Repeat nothing but the lines below running from the one containing "pc := (txFrame" to the one containing "was made. -/". Keep both end lines.

* _RECORDS SUPPLIED_:
..........
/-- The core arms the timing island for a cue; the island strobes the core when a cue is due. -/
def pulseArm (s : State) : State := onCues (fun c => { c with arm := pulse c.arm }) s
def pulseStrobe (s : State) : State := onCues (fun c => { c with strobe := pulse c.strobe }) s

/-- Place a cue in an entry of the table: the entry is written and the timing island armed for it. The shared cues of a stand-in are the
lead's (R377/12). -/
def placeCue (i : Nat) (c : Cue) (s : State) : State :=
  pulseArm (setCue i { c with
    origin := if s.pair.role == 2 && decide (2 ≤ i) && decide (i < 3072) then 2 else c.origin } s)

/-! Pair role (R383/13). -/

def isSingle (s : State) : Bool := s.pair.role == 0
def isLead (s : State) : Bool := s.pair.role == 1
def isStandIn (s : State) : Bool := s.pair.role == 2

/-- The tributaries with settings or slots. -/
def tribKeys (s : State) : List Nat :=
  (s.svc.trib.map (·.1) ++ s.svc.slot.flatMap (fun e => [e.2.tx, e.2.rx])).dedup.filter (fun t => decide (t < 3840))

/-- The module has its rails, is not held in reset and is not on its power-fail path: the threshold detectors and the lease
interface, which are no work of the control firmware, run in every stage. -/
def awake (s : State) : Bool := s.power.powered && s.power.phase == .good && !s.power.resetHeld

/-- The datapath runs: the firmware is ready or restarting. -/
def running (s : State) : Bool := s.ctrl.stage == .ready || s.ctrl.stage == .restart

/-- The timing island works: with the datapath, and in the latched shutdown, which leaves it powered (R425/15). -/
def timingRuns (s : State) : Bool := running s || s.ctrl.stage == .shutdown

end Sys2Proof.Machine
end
..........
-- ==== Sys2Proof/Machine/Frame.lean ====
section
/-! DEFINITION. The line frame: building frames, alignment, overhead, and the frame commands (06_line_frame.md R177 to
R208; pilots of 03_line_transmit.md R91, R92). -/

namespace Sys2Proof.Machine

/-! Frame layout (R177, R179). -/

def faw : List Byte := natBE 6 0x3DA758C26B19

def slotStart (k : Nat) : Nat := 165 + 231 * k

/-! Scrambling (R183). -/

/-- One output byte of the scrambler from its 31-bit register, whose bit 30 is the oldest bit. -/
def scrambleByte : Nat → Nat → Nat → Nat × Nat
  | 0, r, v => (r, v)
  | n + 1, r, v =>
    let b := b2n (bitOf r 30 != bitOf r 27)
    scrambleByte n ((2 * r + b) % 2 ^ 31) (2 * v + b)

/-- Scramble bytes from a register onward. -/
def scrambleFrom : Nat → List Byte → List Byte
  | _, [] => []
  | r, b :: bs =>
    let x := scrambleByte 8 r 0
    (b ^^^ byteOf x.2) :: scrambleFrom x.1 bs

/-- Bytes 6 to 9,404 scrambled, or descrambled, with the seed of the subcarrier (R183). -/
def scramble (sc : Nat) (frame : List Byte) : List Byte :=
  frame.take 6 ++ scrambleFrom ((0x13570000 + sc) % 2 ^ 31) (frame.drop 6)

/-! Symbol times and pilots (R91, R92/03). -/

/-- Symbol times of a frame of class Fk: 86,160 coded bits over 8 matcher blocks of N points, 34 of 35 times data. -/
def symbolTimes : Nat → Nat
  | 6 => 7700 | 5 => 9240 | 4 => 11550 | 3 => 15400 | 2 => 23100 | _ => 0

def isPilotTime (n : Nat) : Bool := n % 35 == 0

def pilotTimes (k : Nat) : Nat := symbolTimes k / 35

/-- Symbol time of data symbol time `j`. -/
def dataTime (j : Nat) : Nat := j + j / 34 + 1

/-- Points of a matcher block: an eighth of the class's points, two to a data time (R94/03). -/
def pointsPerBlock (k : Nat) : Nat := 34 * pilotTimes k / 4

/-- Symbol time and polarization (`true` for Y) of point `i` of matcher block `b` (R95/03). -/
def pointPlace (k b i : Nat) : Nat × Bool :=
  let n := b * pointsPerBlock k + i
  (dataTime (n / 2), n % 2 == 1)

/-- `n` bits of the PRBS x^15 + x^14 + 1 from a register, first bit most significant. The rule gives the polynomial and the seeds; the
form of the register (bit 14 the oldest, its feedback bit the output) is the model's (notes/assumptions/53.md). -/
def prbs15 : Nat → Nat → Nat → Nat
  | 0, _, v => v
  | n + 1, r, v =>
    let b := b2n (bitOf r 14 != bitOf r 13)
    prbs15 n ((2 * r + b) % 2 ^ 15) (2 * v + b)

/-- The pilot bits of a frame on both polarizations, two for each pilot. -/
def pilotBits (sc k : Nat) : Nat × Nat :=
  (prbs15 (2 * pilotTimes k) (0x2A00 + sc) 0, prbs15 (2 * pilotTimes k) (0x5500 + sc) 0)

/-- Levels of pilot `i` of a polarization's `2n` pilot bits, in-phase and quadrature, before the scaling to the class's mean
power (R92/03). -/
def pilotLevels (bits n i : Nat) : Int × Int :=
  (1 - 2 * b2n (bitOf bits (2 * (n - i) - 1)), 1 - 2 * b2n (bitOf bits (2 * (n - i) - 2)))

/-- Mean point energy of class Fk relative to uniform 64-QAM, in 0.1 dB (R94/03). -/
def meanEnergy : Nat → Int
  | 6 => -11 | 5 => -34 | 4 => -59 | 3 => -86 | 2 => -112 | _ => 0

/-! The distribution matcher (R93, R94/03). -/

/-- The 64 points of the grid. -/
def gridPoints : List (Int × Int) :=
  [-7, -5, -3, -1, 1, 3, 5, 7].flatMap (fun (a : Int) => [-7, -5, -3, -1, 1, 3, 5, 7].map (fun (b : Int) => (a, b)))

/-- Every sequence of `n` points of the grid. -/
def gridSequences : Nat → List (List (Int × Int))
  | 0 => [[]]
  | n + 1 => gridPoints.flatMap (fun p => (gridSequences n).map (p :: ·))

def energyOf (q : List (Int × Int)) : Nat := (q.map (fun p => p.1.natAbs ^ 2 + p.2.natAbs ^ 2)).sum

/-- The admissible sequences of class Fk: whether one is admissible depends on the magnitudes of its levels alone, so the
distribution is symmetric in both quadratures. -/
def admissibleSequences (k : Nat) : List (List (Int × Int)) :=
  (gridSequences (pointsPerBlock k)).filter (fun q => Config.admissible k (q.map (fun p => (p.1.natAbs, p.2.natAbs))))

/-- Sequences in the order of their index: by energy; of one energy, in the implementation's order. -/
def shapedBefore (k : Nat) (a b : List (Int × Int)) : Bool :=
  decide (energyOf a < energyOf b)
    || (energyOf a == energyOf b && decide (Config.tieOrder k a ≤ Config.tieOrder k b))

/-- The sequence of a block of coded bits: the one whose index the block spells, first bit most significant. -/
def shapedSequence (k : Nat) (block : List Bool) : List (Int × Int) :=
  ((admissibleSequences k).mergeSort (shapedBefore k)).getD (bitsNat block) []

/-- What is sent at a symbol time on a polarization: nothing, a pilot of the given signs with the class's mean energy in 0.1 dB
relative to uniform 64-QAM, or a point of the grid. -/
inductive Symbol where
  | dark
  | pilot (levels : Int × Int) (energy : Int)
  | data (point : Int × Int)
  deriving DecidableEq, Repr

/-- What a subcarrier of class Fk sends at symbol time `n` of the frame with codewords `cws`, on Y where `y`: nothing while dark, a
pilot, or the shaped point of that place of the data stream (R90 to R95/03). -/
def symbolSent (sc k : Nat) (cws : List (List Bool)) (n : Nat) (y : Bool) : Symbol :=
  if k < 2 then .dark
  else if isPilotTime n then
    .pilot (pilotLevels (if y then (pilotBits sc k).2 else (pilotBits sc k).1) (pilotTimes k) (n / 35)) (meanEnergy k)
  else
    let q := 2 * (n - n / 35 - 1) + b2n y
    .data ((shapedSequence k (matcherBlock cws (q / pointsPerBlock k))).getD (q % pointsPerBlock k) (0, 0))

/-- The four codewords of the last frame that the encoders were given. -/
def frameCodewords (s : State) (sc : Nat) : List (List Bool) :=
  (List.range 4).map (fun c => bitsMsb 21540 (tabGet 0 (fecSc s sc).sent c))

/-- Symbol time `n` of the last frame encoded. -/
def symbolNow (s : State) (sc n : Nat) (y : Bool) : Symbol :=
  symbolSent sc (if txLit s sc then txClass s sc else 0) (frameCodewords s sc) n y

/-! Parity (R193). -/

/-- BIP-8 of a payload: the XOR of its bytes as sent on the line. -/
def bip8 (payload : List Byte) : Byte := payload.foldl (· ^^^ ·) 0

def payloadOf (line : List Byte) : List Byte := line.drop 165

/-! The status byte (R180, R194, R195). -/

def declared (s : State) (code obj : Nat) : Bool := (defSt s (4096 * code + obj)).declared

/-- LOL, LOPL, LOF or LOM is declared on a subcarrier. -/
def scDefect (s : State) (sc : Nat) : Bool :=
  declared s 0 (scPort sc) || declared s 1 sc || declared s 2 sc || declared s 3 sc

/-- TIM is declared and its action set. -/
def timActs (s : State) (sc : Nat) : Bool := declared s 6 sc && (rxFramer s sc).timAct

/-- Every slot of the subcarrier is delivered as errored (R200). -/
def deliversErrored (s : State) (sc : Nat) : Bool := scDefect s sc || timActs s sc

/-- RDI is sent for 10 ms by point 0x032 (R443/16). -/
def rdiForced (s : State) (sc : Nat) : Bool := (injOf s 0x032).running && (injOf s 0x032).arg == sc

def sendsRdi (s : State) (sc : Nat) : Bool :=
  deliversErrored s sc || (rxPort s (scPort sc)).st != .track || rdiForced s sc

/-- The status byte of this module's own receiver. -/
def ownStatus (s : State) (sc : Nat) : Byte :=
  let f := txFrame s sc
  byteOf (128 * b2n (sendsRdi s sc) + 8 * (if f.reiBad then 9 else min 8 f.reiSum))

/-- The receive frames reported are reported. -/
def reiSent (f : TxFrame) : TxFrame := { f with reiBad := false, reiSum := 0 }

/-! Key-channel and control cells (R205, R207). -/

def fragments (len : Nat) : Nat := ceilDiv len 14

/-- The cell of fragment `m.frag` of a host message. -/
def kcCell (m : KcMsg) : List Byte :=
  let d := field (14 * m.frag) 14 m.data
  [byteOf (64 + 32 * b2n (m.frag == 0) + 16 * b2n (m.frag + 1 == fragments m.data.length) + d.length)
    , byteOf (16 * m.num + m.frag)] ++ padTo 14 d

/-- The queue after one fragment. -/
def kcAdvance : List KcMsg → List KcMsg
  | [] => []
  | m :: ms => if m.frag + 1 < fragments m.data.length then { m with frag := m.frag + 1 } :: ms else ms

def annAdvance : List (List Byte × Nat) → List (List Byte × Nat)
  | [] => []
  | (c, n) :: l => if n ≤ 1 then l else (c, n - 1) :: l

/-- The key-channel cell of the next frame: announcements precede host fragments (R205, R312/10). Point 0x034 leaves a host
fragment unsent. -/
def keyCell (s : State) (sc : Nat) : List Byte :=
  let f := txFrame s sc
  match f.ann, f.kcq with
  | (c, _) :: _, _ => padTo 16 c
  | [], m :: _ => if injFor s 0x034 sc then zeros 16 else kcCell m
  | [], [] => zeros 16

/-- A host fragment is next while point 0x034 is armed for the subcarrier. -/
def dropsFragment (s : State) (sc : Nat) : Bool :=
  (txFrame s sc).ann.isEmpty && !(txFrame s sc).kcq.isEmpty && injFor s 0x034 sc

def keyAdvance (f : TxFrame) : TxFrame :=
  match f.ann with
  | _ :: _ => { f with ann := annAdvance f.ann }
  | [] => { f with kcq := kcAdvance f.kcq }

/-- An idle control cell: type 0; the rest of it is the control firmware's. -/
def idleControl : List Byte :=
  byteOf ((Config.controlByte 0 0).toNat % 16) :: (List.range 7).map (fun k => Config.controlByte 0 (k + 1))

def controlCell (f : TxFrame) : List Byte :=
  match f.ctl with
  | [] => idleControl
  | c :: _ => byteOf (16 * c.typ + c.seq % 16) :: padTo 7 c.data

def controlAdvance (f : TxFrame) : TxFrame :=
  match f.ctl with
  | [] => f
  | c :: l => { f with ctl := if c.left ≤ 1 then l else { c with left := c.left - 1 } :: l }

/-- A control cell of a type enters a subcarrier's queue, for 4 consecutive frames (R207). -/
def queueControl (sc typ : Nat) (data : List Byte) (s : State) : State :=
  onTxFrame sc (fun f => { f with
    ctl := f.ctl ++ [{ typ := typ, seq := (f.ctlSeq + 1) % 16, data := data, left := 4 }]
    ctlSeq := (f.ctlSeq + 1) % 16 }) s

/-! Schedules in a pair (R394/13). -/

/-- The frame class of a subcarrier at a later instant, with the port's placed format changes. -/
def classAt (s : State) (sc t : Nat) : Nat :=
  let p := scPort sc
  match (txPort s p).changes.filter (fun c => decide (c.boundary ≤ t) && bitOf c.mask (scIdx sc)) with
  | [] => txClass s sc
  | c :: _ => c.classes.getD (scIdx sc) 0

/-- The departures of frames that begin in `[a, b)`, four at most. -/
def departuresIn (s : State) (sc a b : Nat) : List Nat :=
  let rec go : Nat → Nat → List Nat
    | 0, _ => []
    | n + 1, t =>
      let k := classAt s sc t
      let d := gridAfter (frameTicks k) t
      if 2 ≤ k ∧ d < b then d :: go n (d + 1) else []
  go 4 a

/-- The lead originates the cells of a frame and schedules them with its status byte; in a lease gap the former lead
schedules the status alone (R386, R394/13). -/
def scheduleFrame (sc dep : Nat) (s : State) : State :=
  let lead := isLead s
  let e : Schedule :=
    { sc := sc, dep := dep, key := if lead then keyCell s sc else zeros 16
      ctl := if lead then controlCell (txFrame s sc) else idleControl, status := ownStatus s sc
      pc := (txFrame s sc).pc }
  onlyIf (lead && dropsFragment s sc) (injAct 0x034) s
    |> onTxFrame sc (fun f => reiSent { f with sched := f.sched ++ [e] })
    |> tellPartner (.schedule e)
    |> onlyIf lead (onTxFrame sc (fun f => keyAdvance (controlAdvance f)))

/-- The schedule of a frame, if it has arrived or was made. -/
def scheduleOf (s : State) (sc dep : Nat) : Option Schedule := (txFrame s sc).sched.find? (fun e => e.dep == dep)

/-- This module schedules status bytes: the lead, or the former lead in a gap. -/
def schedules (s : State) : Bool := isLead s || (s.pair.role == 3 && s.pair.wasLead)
..........
* _SOLUTION FOR THIS EXERCISE_:
      pc := (txFrame s sc).pc }
  onlyIf (lead && dropsFragment s sc) (injAct 0x034) s
    |> onTxFrame sc (fun f => reiSent { f with sched := f.sched ++ [e] })
    |> tellPartner (.schedule e)
    |> onlyIf lead (onTxFrame sc (fun f => keyAdvance (controlAdvance f)))

/-- The schedule of a frame, if it has arrived or was made. -/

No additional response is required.